Приглашаем посетить сайт

Терещенко Е. В.: Трансформация эстетики зла в этику абсурда во французской литературе второй половины XIX – начале ХХ вв. (на примере творчества Бодлера, Рембо, Арто)

Терещенко Е. В.

Трансформация эстетики зла в этику абсурда во французской литературе второй половины XIX – начале ХХ вв.
(на примере творчества Бодлера, Рембо, Арто)

СГПУ, 2005. Ч. 1. С. 41-50.

http://sites.google.com/site/tochkaomega/filos/statji/transform

Трансформация эстетики зла в этику абсурда – это уникальное, но вполне закономерное для культуры интересующей нас эпохи явление. Формирование этого процесса определяет ряд предпосылок, которые могут быть разделены на две группы - метаисторические и социокультурные (их взаимосвязь выражается в том, что в определенных социокультурных условиях общественный интерес к метаисторической проблематике имеет свойство обостряться). К первой группе относятся так называемые «вечные вопросы», «обдумывание» которых сформировало всю европейскую культуру[1], как-то: онтологическая расколотость бытия, проявляющая себя в противостоянии материального и идеального, природы и культуры, свободы и необходимости, общего и частного, социального бытия и бытия отдельной личности, рационального и иррационального, в универсальном смысле - в противостоянии добра и зла. Ко второй – антагонизм двух тенденций в развитии западноевропейской культуры XIX в.: с одной стороны, наследование эпохе Нового времени, в частности культуре Просвещения с ее рационализмом, механицизмом и прогрессизмом, в полной мере воплотившимися в философии Гегеля и О. Конта, в окончательном оформлении сциентизма и формировании массовой культуры; с другой стороны – преодоление Нового времени: в теоретическом плане – становление философии западноевропейского иррационализма в творчестве противников Гегеля С. Кьеркегора и А. Шопенгауэра и отказ от принципа дискурсивной ясности, сформулированного Буало, и принципа подражания, развиваемого вслед за Аристотелем Дидро, в эстетике. В сфере художественной культуры развитие этой тенденции можно назвать отличительной чертой французской национальной литературы: романтизм, символизм, декаданс, сюрреализм в борьбе с разумом (включая здравый смысл и мораль) - беспрецедентное явление в мировой культуре. Особенно отчетливо оно обнаруживает себя в творчестве Бодлера, Рембо и Арто, осуществивших в противостоянии рационализму поэтапную трансформацию эстетики зла в этику абсурда.

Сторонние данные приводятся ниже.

/-- The mixing function of the digest (R415). -/
def mix (z : Word64) : Word64 :=
  let z := 0xBF58476D1CE4E5B9 * (z ^^^ (z >>> 30))
  let z := 0x94D049BB133111EB * (z ^^^ (z >>> 27))
  z ^^^ (z >>> 31)

/-- h(a, d, p) of R415. -/
def mirHash (a : Nat) (d : Word64) (p : Bool) : Word64 :=
  mix (d + mix (BitVec.ofNat 64 a + (if p then 0x100000000 else 0)))

/-- The 64-bit word at an aligned address as the digest sees it: two words of a nib RAM make one. -/
def State.mirrorWord (s : State) (a : Nat) : Word64 × Bool :=
  if wordLen a = 4 then
    (BitVec.ofNat 64 (2 ^ 32 * (s.peek (a + 4)).w.toNat + (s.peek a).w.toNat), (s.peek a).psn || (s.peek (a + 4)).psn)
  else ((s.peek a).w, (s.peek a).psn)

/-- Term 1 of W for a write of the mirror word at an aligned address, `x` as written (R416). -/
def State.mirrorWrote (a : Nat) (x : Word64 × Bool) (s : State) : State :=
  match s.mirrorAddr a with
  | some m =>
    if s.inMirror m then s.withMir { s.mir with w := s.mir.w + mirHash m x.1 x.2 } else s
  | none => s

/-- The source of an inkstone or a brush engine that an uncorrectable error in one of its tables raises, whichever
reader meets it: rows (R223, R224), descriptors (R260), coefficients (R259). -/
def tableEvt (a : Nat) : Option Evt :=
  let o := foldPolder a
  let p := polderOf a
  if 0x13200000 ≤ o ∧ o < 0x13240000 then some (EVT_INK_POISON_ROW p)
  else if 0x13310000 ≤ o ∧ o < 0x13318000 then some (EVT_BRU_POISON_EL p)
  else if (0x13400000 ≤ o ∧ o < 0x13800000) ∨ (0x13C00000 ≤ o ∧ o < 0x14000000) then some (EVT_BRU_POISON_COEF p)
  else none

/-- What a fresh uncorrectable error does beyond its report: outside the two maps, one in scribe SRAM
raises EVT_MEM_SCRIBE (R565); one in the mirror map or in a mirror word is a cause of R425. -/
def State.freshHook (a : Nat) (s : State) : State :=
  let s := match tableEvt a with | some e => s.mark e | none => s
  let s := if 0x04000000 ≤ a ∧ a < 0x04080000 ∧ inScribeMap a = false then s.grave (EVT_MEM_SCRIBE 0) else s
  let s := if 0x04068000 ≤ a ∧ a < 0x04070000 then s.mirrorCause else s
  match s.mirrorAddr (a / 8 * 8) with
  | some m => if s.inMirror m then s.mirrorCause else s
  | none => s

/-- The report of a read outcome to its memory group: counters and events for a real error, EVT_MEM_INJECTED
for an injected one (R559, R568). -/
def State.eccReport (g a : Nat) (row : EccRow) (inj : Bool) (s : State) : State :=
  match row with
  | .corrected =>
    if inj then s.mark (EVT_MEM_INJECTED g) else (s.bump (CTR_MEM_CE_CNT g)).mark (EVT_MEM_CE g)
  | .fresh =>
    (if inj then s.mark (EVT_MEM_INJECTED g) else (s.bump (CTR_MEM_UE_CNT g)).mark (EVT_MEM_UE g)).freshHook a
  | _ => s

/-- The write-back of a read outcome (R559, R560, R561): the corrected encoding, or the stored-poison
encoding of the data as read; the injection record of the word clears (R568). -/
def State.writeBack (a : Nat) (r : MemRes) (s : State) : State :=
  match groupOf a, r.row with
  | some g, .corrected => ((s.setRawWord a r.w).setMark a {}).dropRecord g a
  | some g, .fresh => (s.setMark a { poison := true }).dropRecord g a
  | _, _ => s

/-- A read of the SRAM word at a word's address, by any reader: delivered data, report and write-back. -/
def State.readWord (a : Nat) (s : State) : MemRes × State :=
  let r := s.peek a
  match groupOf a with
  | none => (r, s)
  | some g => (r, (s.writeBack a r).eccReport g a r.row r.inj)

/-! ### Writing an SRAM word (R563, R566) -/

/-- Whether the group's armed flip mask takes a write to this word (R566). -/
def State.flipTakes (s : State) (g a : Nat) : Bool :=
  s.on (MEM_FLIP_STAT g) MEM_FLIP_STAT_ARMED &&
    (!bitOf (s.reg (MEM_FLIP_ADDR g)) 0 ||
      decide (wordBase ((s.reg (MEM_FLIP_ADDR g)).toNat / 4 * 4) = a))

/-- The data and check flips of a group's mask for a word (R566). -/
def State.flipMask (s : State) (g a : Nat) : Word64 × BitVec 8 :=
  let lo := (s.reg (MEM_FLIP_DLO g)).toNat
  let hi := (s.reg (MEM_FLIP_DHI g)).toNat
  let c := (s.reg (MEM_FLIP_CHK g)).toNat
  if wordLen a = 4 then (BitVec.ofNat 64 lo, BitVec.ofNat 8 (c % 128))
  else (BitVec.ofNat 64 (2 ^ 32 * hi + lo), BitVec.ofNat 8 c)

/-- Store a word with its encoding; `psn` stores the stored-poison encoding, `carries` says that the write
itself carried poison, which neither takes the mask nor clears ARMED (R566). -/
def State.storeWord (a : Nat) (w : Word64) (psn carries : Bool) (s : State) : State :=
  match groupOf a with
  | none => s
  | some g =>
    let s := s.dropRecord g a
    if carries = false ∧ s.flipTakes g a = true then
      let (d, c) := s.flipMask g a
      let s := (s.setRawWord a (w ^^^ d)).setMark a ⟨psn, d, c⟩
      let s := s.setFld (MEM_FLIP_STAT g) MEM_FLIP_STAT_ARMED 0
      let s := s.setFld (MEM_FLIP_STAT g) MEM_FLIP_STAT_RECORD 1
      let s := s.setReg (MEM_INJ_ADDR g) (BitVec.ofNat 32 a)
      s.setGroup g { s.group g with recD := d, recC := c }
    else (s.setRawWord a w).setMark a { poison := psn }

/-- The bits of a word that byte enables select. -/
def byteMask (be : BitVec 8) : Word64 :=
  BitVec.ofNat 64 ((List.range 8).foldl (fun acc i => if be.getLsbD i then acc + 255 * 256 ^ i else acc) 0)

/-- A write of the enabled bytes of the word at a word's address (R563). A write to a 64-bit memory is a write of
a mirror word where one lies there (R416); those to nib RAM are told by the unit that makes them. -/
def State.writeWord (a : Nat) (w : Word64) (be : BitVec 8) (psn : Bool) (s : State) : State :=
  let full : BitVec 8 := if wordLen a = 4 then 15 else 255
  let (x, p, s) :=
    if be &&& full = full then (w, psn, s)
    else
      let (r, s) := s.readWord a
      let m := byteMask be
      ((r.w &&& ~~~ m) ||| (w &&& m), r.psn || psn, s)
  let s := s.storeWord a x p psn
  if wordLen a = 8 then s.mirrorWrote a (x, p) else s

/-- A write of one aligned 32-bit word, a partial write of a 64-bit memory. -/
def State.writeWord32 (a : Nat) (w : Word) (psn : Bool) (s : State) : State :=
  if wordLen a = 4 then s.writeWord a (w.setWidth 64) 15 psn
  else if a % 8 = 0 then s.writeWord a (w.setWidth 64) 15 psn
  else s.writeWord (a - 4) (BitVec.ofNat 64 (2 ^ 32 * w.toNat)) 240 psn

/-- A read of one aligned 32-bit word: a word of a 64-bit memory takes its 64-bit word's poison (R564). -/
def State.readWord32 (a : Nat) (s : State) : (Word × Bool × Bool) × State :=
  if wordLen a = 4 ∨ a % 8 = 0 then
    let (r, s) := s.readWord a
    ((r.w.setWidth 32, r.psn, r.stall), s)
  else
    let (r, s) := s.readWord (a - 4)
    ((BitVec.ofNat 32 (r.w.toNat / 2 ^ 32), r.psn, r.stall), s)

end Sys2Proof.Machine
end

Бодлер: бунт против здравого смысла

Широко известна манифестация Бодлером своей эстетической программы: «Знаменитые поэты уже давно поделили самые цветущие области царства поэзии. Мне показалось забавным и приятным, тем более что задача была трудной, извлечь Красоту из Зла» (здесь и далее курсив мой)[2]. Соответственно опубликованные в 1857 г. «Цветы зла» представляют собой, по определению самого автора, «глубоко бесполезную» книгу, в которой он осуществляет свою эстетическую программу, основанную на принципе бесполезности, аналитике зла и апологетике панэстетизма. При рассмотрении теоретических установок Рембо и Арто явно прослеживается их генетическая связь с тем, что так или иначе представлено в поэтике Бодлера. Более того, уже в самой формулировке основной художественной задачи последнего содержится возможность движения от эстетики зла к этике абсурда, поскольку красота – это эстетическая категория, а зло – этическая.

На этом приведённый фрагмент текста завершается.